Items listed in a dataset
-------

/-- Settles O22: the groups of the two commands are the same, each with its bytes. -/
theorem decodeInvertsEncode : Obligations.DecodeInvertsEncode := by
  intro s t u hp hm hc hu ht hparams hmem hsrc hlen hcu huu
  have hgroups : u.lenN / 4 = encodeGroups s.lenN := by
    rw [hlen, encodeLen_eq, Nat.mul_div_cancel_left _ (by decide)]
  have hn : u.lenN % 4 = 0 := by rw [hlen]; exact Nat.mul_mod_left _ _
  have hsrcN : u.srcN = s.dstN := congrArg BitVec.toNat hsrc
  have hsame : u.params = s.params := hparams.trans (execEncode_keeps ht).2.1
  have hgroup {g} (hg : g < u.lenN / 4) := decodedGroup_of_execEncode hp hm hc hu ht (hgroups ▸ hg)
  rw [← hgroups, ← hsrcN, ← hmem, ← hsame] at hgroup
  obtain ⟨v, hv, hend⟩ := execDecode_accepted (hmem ▸ execEncode_exact_mem_wf hm hc hu.1 ht) hcu hn huu.1
    fun _ hg => ⟨_, _, _, _, hgroup hg⟩
  have hresult : v.resultN = s.lenN := eq_of_groupBytes (hend.groups.trans hgroups) fun g hg =>
    have hg' : g < u.lenN / 4 := hend.groups ▸ hg
    hend.group hg' (hgroup hg')
  refine ⟨v, hv, hend.status, hresult, fun i hi => ?_⟩
  have hread := hend.read huu.2 (hresult ▸ hi) (hgroup (hgroups ▸ div_three_lt_encodeGroups hi))
  rw [maskedBytes_getElem? _ _ _ (mod_three_lt_groupBytes hi) (groupBytes_le_three _ _),
    Memory.bytes3_getElem? (Nat.mod_lt i (by decide)), Nat.add_assoc, Nat.div_add_mod] at hread
  exact (Option.some.inj hread).symm

/-! ### ENCODE after DECODE (42_decoder.md R171 (b), (c)) -/

/-- What ENCODE makes of the bytes of a group that DECODE accepted (42_decoder.md R171 (b), (c)): its characters, or, of a
padded group whose unused bits are not checked, characters that differ in those bits of the last data character. -/
inductive Reencodes (p : Params) (final : Bool) : List Byte → List Byte → Prop where
  | same (cs : List Byte) : Reencodes p final cs cs
  | onePad {c0 c1 : Byte} {a b : Sextet} (hl : p.strictUnusedBits = false) (hf : final = true)
      (hab : a.extractLsb' 2 4 = b.extractLsb' 2 4) :
      Reencodes p final [c0, c1, alphabet p a, Config.padChar] [c0, c1, alphabet p b, Config.padChar]
  | twoPads {c0 : Byte} {a b : Sextet} (hl : p.strictUnusedBits = false) (hf : final = true)
      (hab : a.extractLsb' 4 2 = b.extractLsb' 4 2) :
      Reencodes p final [c0, alphabet p a, Config.padChar, Config.padChar]
        [c0, alphabet p b, Config.padChar, Config.padChar]

section
variable {p : Params} {s t u : State} {b0 b1 b2 d0 d1 d2 c0 c1 c2 c3 : Byte} {cs ds : List Byte} {k g j cnt : Nat}
  {final : Bool} {r : Sextets}

theorem Reencodes.eq_of_strict (h : Reencodes p final cs ds) (hs : p.strictUnusedBits = true) : cs = ds := by
  cases h with
  | same => rfl
  | onePad hl => rw [hs] at hl; cases hl
  | twoPads hl => rw [hs] at hl; cases hl

/-- The one character that can differ stands before the pads of the final group. -/
theorem Reencodes.char (h : Reencodes p final cs ds) (hj : j < 4) :
    cs[j]? = ds[j]? ∨ ∃ a b, cs[j]? = some (alphabet p a) ∧ ds[j]? = some (alphabet p b) ∧ final = true ∧
      cs[j + 1]? = some Config.padChar ∧
      ((j = 2 ∧ a.extractLsb' 2 4 = b.extractLsb' 2 4) ∨ (j = 1 ∧ a.extractLsb' 4 2 = b.extractLsb' 4 2)) := by
  cases h with
  | same => exact .inl rfl
  | onePad _ hf hab =>
    obtain rfl | rfl | rfl | rfl : j = 0 ∨ j = 1 ∨ j = 2 ∨ j = 3 := by omega
    · exact .inl rfl
    · exact .inl rfl
    · exact .inr ⟨_, _, rfl, rfl, hf, rfl, .inl ⟨rfl, hab⟩⟩
    · exact .inl rfl
  | twoPads _ hf hab =>
    obtain rfl | rfl | rfl | rfl : j = 0 ∨ j = 1 ∨ j = 2 ∨ j = 3 := by omega
    · exact .inl rfl
    · exact .inr ⟨_, _, rfl, rfl, hf, rfl, .inr ⟨rfl, hab⟩⟩
    · exact .inl rfl
    · exact .inl rfl

/-- Sextets with zero unused bits come back whole from the two bytes of a group with one pad. -/
theorem splitSextets_two_of_unused (h2 : r.s2.extractLsb' 0 2 = 0#2) (h3 : r.s3 = 0#6) :
    splitSextets (packBytes (packedByte r 0) (packedByte r 1) 0#8) = r := by
  rw [← packedByte_zero_of_unused_two h2 h3, packBytes_packedByte, splitSextets_packSextets]

/-- Sextets with zero unused bits come back whole from the one byte of a group with two pads. -/
theorem splitSextets_one_of_unused (h1 : r.s1.extractLsb' 0 4 = 0#4) (h2 : r.s2 = 0#6) (h3 : r.s3 = 0#6) :
    splitSextets (packBytes (packedByte r 0) 0#8 0#8) = r := by
  obtain ⟨e1, e2⟩ := packedByte_zero_of_unused_four h1 h2 h3
  calc splitSextets (packBytes (packedByte r 0) 0#8 0#8)
      = splitSextets (packBytes (packedByte r 0) (packedByte r 1) (packedByte r 2)) := by rw [e1, e2]
    _ = r := by rw [packBytes_packedByte, splitSextets_packSextets]

/-- The encoder undoes the group function, up to unused bits that are not checked (42_decoder.md R171 (b), (c)). -/
theorem reencodes_of_accepts (ha : Accepts p c0 c1 c2 c3 final r cnt) :
    Reencodes p final [c0, c1, c2, c3] (encGroup p (packedByte r 0) (packedByte r 1) (packedByte r 2) cnt) := by
  cases ha with
  | @full v0 v1 v2 v3 h0 h1 h2 h3 =>
    obtain rfl := alphabet_of_reverse h0
    obtain rfl := alphabet_of_reverse h1
    obtain rfl := alphabet_of_reverse h2
    obtain rfl := alphabet_of_reverse h3
    rw [encGroup_three, packBytes_packedByte, splitSextets_packSextets]
    exact .same _
  | @onePad v0 v1 v2 h0 h1 h2 h3 hf hu =>
    obtain rfl := alphabet_of_reverse h0
    obtain rfl := alphabet_of_reverse h1
    obtain rfl := alphabet_of_reverse h2
    obtain rfl := eq_pad_of_reverse h3
    rw [encGroup_two]
    cases hs : p.strictUnusedBits with
    | true =>
      rw [splitSextets_two_of_unused (hu hs) rfl]
      exact .same _
    | false =>
      obtain ⟨e0, e1, hbits⟩ := splitSextets_two ⟨v0, v1, v2, 0#6⟩
      rw [e0, e1]
      exact .onePad hs hf hbits
  | @twoPads v0 v1 h0 h1 h2 h3 hf hu =>
    obtain rfl := alphabet_of_reverse h0
    obtain rfl := alphabet_of_reverse h1
    obtain rfl := eq_pad_of_reverse h2
    obtain rfl := eq_pad_of_reverse h3
    rw [encGroup_one]
    cases hs : p.strictUnusedBits with
    | true =>
      rw [splitSextets_one_of_unused (hu hs) rfl rfl]
      exact .same _
    | false =>
      obtain ⟨e0, hbits⟩ := splitSextets_one ⟨v0, v1, 0#6, 0#6⟩
      rw [e0]
      exact .twoPads hs hf hbits

/-- The encoder reads no byte that a group lacks (41_encoder.md R134). -/
theorem encGroup_congr (h1 : 1 ≤ k) (h3 : k ≤ 3) (h : ∀ j, j < k → [b0, b1, b2][j]? = [d0, d1, d2][j]?) :
    encGroup p b0 b1 b2 k = encGroup p d0 d1 d2 k := by
  obtain rfl : b0 = d0 := by simpa using h 0 h1
  obtain rfl | rfl | rfl : k = 1 ∨ k = 2 ∨ k = 3 := by omega
  · rfl
  · obtain rfl : b1 = d1 := by simpa using h 1 (by decide)
    rfl
  · obtain rfl : b1 = d1 := by simpa using h 1 (by decide)
    obtain rfl : b2 = d2 := by simpa using h 2 (by decide)
    rfl

/-- A DECODE that succeeds had a length that is a multiple of 4, and accepted every group (42_decoder.md R169). -/
theorem acceptedEnd_of_done (hm : s.mem.wf = true) (hc : contractHolds .decode s) (hu : s.undisturbed)
    (hidle : s.status.done = false) (ht : exec .decode s = .next t) (hdone : t.status.done = true) :
    s.lenN % 4 = 0 ∧ allGroupsAccepted s ∧ AcceptedEnd s t := by
  have noError {c pos u} (e : exec .decode s = .next (endWithError c pos u)) (hs : u.status = s.status) : False := by
    obtain rfl := next_inj (e.symm.trans ht)
    rw [endWithError_status, hs] at hdone
    exact absurd (hidle.symm.trans hdone) (by decide)
  by_cases hn : s.lenN % 4 = 0
  · rcases accepted_or_first_error s.params s.mem s.srcN (s.lenN / 4) (s.lenN / 4) with
      hok | ⟨g, cause, pos, hlt, hok, he⟩
    · obtain ⟨t', ht', hend⟩ := execDecode_accepted hm hc hn hu.1 hok
      exact ⟨hn, hok, next_inj (ht'.symm.trans ht) ▸ hend⟩
    · exact (noError (execDecode_first_error hm hc hn hu.1 hlt hok he) rfl).elim
  · exact (noError (execDecode_length_undisturbed hc hn hu) rfl).elim

/-- ENCODE of what an accepted DECODE wrote: as many characters as DECODE read, group by group (42_decoder.md R171 (b),
(c)). -/
theorem execEncode_of_decoded (hok : allGroupsAccepted s) (hn : s.lenN % 4 = 0) (hend : AcceptedEnd s t)
    (hu : s.outDisturbed = []) (hparams : u.params = s.params) (hmem : u.mem = t.mem) (hsrc : u.srcN = s.dstN)
    (hlen : u.lenN = t.resultN) (hcu : contractHolds .encode u) (huu : u.undisturbed) :
    ∃ v, exec .encode u = .next v ∧ v.status = { u.status with busy := false, done := true } ∧ v.resultN = s.lenN ∧
      ∀ g, g < s.lenN / 4 → Reencodes s.params (decide (g = s.lenN / 4 - 1)) (s.mem.bytes4 (s.srcN + 4 * g))
        (v.mem.bytes4 (u.dstN + 4 * g)) := by
  have hm : u.mem.wf = true := hmem ▸ hend.memCanonical
  have hgroups : encodeGroups u.lenN = s.lenN / 4 := hlen ▸ hend.groups
  obtain ⟨v, hv, hstatus, hresult, _⟩ := encodeCompletes u hm hcu huu.1 (by simp [disturbedInside, huu.2])
  refine ⟨v, hv, hstatus, ?_, fun g hg => ?_⟩
  · rw [hresult, encodeLen_eq, hgroups]; omega
  · obtain ⟨o0, o1, o2, cnt, ho⟩ := hok g hg
    obtain ⟨r, ha, rfl, rfl, rfl⟩ := accepts_of_decGroup_ok ho
    obtain ⟨h1, h3, _⟩ := decodedGroup_count ho
    have hchars : encGroup s.params (packedByte r 0) (packedByte r 1) (packedByte r 2) cnt =
        v.mem.bytes4 (u.dstN + 4 * g) := by
      have hv4 := execEncode_chars hm hcu huu hv (hgroups ▸ hg)
      rw [hlen, hend.group hg ho, hparams, hmem, hsrc] at hv4
      refine (encGroup_congr h1 h3 fun j hj => ?_).trans hv4
      rw [Memory.bytes3_getElem? (by omega)]
      exact hend.byte hg ho hj (by simp [hu])
    rw [← hchars]
    exact reencodes_of_accepts ha

end

/-- Settles O23: with the unused bits checked, the encoder gives every group back. -/
theorem encodeInvertsStrictDecode : Obligations.EncodeInvertsStrictDecode := by
  intro s t u _ hstrict hm hc hu hidle ht hdone hparams hmem hsrc hlen hcu huu
  obtain ⟨hn, hok, hend⟩ := acceptedEnd_of_done hm hc hu hidle ht hdone
  obtain ⟨v, hv, hstatus, hresult, hgroup⟩ := execEncode_of_decoded hok hn hend hu.2
    (hparams.trans (execDecode_keeps ht).2.1) hmem (congrArg BitVec.toNat hsrc) hlen hcu huu
  refine ⟨v, hv, hstatus, hresult, fun i hi => ?_⟩
  have hsame := congrArg (·[i % 4]?) ((hgroup (i / 4) (by omega)).eq_of_strict hstrict)
  simp only [Memory.bytes4_getElem? (Nat.mod_lt i (by decide)), Nat.add_assoc, Nat.div_add_mod] at hsame
  exact (Option.some.inj hsame).symm

/-- Settles O24: only the character before the pads of the final group can differ, in the unused bits of its sextet. -/
theorem encodeInvertsLenientDecode : Obligations.EncodeInvertsLenientDecode := by
  intro s t u _ _ hm hc hu hidle ht hdone hparams hmem hsrc hlen hcu huu
  obtain ⟨hn, hok, hend⟩ := acceptedEnd_of_done hm hc hu hidle ht hdone
  obtain ⟨v, hv, hstatus, hresult, hgroup⟩ := execEncode_of_decoded hok hn hend hu.2
    (hparams.trans (execDecode_keeps ht).2.1) hmem (congrArg BitVec.toNat hsrc) hlen hcu huu
  refine ⟨v, hv, hstatus, hresult, fun i hi => ?_⟩
  have hj : i % 4 < 4 := Nat.mod_lt i (by decide)
  have hchar := (hgroup (i / 4) (by omega)).char hj
  simp only [Memory.bytes4_getElem? hj, Nat.add_assoc, Nat.div_add_mod, Option.some.injEq, decide_eq_true_eq] at hchar
  rcases hchar with h | ⟨a, b, ha, hb, hfinal, hpad, hbits⟩
  · exact .inl h.symm
  · have hnext : s.mem.read (s.srcN + i + 1) = Config.padChar := by
      have hj' : i % 4 + 1 < 4 := by omega
      rw [Memory.bytes4_getElem? hj'] at hpad
      rw [← Option.some.inj hpad]; congr 1; omega
    refine .inr ⟨a, b, ha, hb, ?_⟩
    rcases hbits with ⟨h, hab⟩ | ⟨h, hab⟩
    · exact .inl ⟨by omega, hnext, hab⟩
    · exact .inr ⟨by omega, hnext, hab⟩

end Sys2Proof.Machine

/-! ## The ends of a command, and whose turn it is (60_exceptions.md R202, R207, R209, R220) -/

namespace Sys2Proof.Machine

/-! ### The contract check -/

/-- The arithmetic of OVERLAP says that the buffers share an address (60_exceptions.md R207). -/
theorem exists_shared_address_iff {src n dst cap : Nat} :
    (∃ a, (src ≤ a ∧ a < src + n) ∧ dst ≤ a ∧ a < dst + cap) ↔ n > 0 ∧ cap > 0 ∧ src < dst + cap ∧ dst < src + n := by
  constructor
  · rintro ⟨a, _, _⟩; omega
  · intro _; exact ⟨max src dst, by omega⟩

/-- A contract that fails ends the command in its fault, with no memory touched (60_exceptions.md R206, R207). -/
theorem exec_fault_undisturbed {s : State} {i : Instr} {c : FaultCause} (hi : i = .encode ∨ i = .decode)
    (hc : contractOf i s = some c) (hu : s.undisturbed) : exec i s = .next (raiseContractFault c s) := by
  rw [exec_fault hi hc hu.1, redrawDisturbed_undisturbed hu.2]

/-- Settles O14: each branch of the check is one of the five regions of the operands, and its fault ends the command before
anything else. -/
theorem contractCheck : Obligations.ContractCheck := by
  refine ⟨fun p src n dst cap need => ?_, fun s c hu => ⟨fun hc => ?_, fun hc => ?_⟩⟩
  · simp only [exists_shared_address_iff, checkContract]
    split_ifs <;> simp only [reduceCtorEq, Option.some.injEq, true_iff, false_iff] <;> omega
  · exact exec_fault_undisturbed (.inl rfl) hc hu
  · exact exec_fault_undisturbed (.inr rfl) hc hu

/-! ### The outcomes of a command -/

/-- The flags from `st` after an outcome of the command's row (60_exceptions.md R202). -/
inductive RowOutcome (i : Instr) (st : Status) : Status → Prop where
  | success : RowOutcome i st st.finish
  | fault (hi : i = .encode ∨ i = .decode) {c : FaultCause} (hc : c ≠ .none) : RowOutcome i st (st.raiseFault c)
  | error (hi : i = .decode) {c : ErrCause} (hc : c = .length ∨ c = .badChar ∨ c = .badPad ∨ c = .nonCanon) :
      RowOutcome i st (st.raiseError c)

section
variable {s : State} {i : Instr} {st st' : Status}

theorem RowOutcome.contractFault {c : FaultCause} (hi : i = .encode ∨ i = .decode) (hc : contractOf i s = some c) :
    RowOutcome i st (st.raiseFault c) := .fault hi (contractOf_ne_none hc)

theorem execEncode_outcome (s : State) : ∃ t, exec .encode s = .next t ∧ RowOutcome .encode s.status t.status := by
  rcases execEncode_cases s with ⟨_, e⟩ | ⟨c, hc, _, e⟩ | ⟨_, _, e⟩ <;> refine ⟨_, e, ?_⟩
  · rcases encodeDisturbed_cases s with ⟨_, e⟩ | ⟨c, k, hc, e | ⟨_, e⟩⟩ <;> rw [e]
    · exact .success
    · exact .contractFault (.inl rfl) hc
    · exact .success
  · exact .contractFault (.inl rfl) hc
  · exact .success

theorem execDecode_outcome (s : State) : ∃ t, exec .decode s = .next t ∧ RowOutcome .decode s.status t.status := by
  rcases execDecode_cases s with ⟨_, e⟩ | ⟨c, hc, _, e⟩ | ⟨_, _, _, e⟩ | ⟨_, _, _, e⟩ <;> refine ⟨_, e, ?_⟩
  · obtain ⟨k, ⟨c, hc, e⟩ | ⟨_, _, e⟩ | ⟨r, _, e⟩ | ⟨c, pos, hc, _, e⟩⟩ := decodeDisturbed_cases s <;> rw [e]
    · exact .contractFault (.inr rfl) hc
    · exact .error rfl (.inl rfl)
    · exact .success
    · exact .error rfl (.inr hc)
  · exact .contractFault (.inr rfl) hc
  · exact .error rfl (.inl rfl)
  · rcases decodeGroupsExact_ends s with ⟨c, pos, hc, e⟩ | ⟨total, m, e⟩ <;> rw [e]
    · exact .error rfl (.inr hc)
    · exact .success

-------

■ **Your assignment**:
Among the records above, which lines hold the word "refine"? Copy each one.

■ **Result**:
  refine ⟨v, hv, hend.status, hresult, fun i hi => ?_⟩
  refine ⟨v, hv, hstatus, ?_, fun g hg => ?_⟩
      refine (encGroup_congr h1 h3 fun j hj => ?_).trans hv4
  refine ⟨v, hv, hstatus, hresult, fun i hi => ?_⟩
  refine ⟨v, hv, hstatus, hresult, fun i hi => ?_⟩
    refine .inr ⟨a, b, ha, hb, ?_⟩
  refine ⟨fun p src n dst cap need => ?_, fun s c hu => ⟨fun hc => ?_, fun hc => ?_⟩⟩
  rcases execEncode_cases s with ⟨_, e⟩ | ⟨c, hc, _, e⟩ | ⟨_, _, e⟩ <;> refine ⟨_, e, ?_⟩
  rcases execDecode_cases s with ⟨_, e⟩ | ⟨c, hc, _, e⟩ | ⟨_, _, _, e⟩ | ⟨_, _, _, e⟩ <;> refine ⟨_, e, ?_⟩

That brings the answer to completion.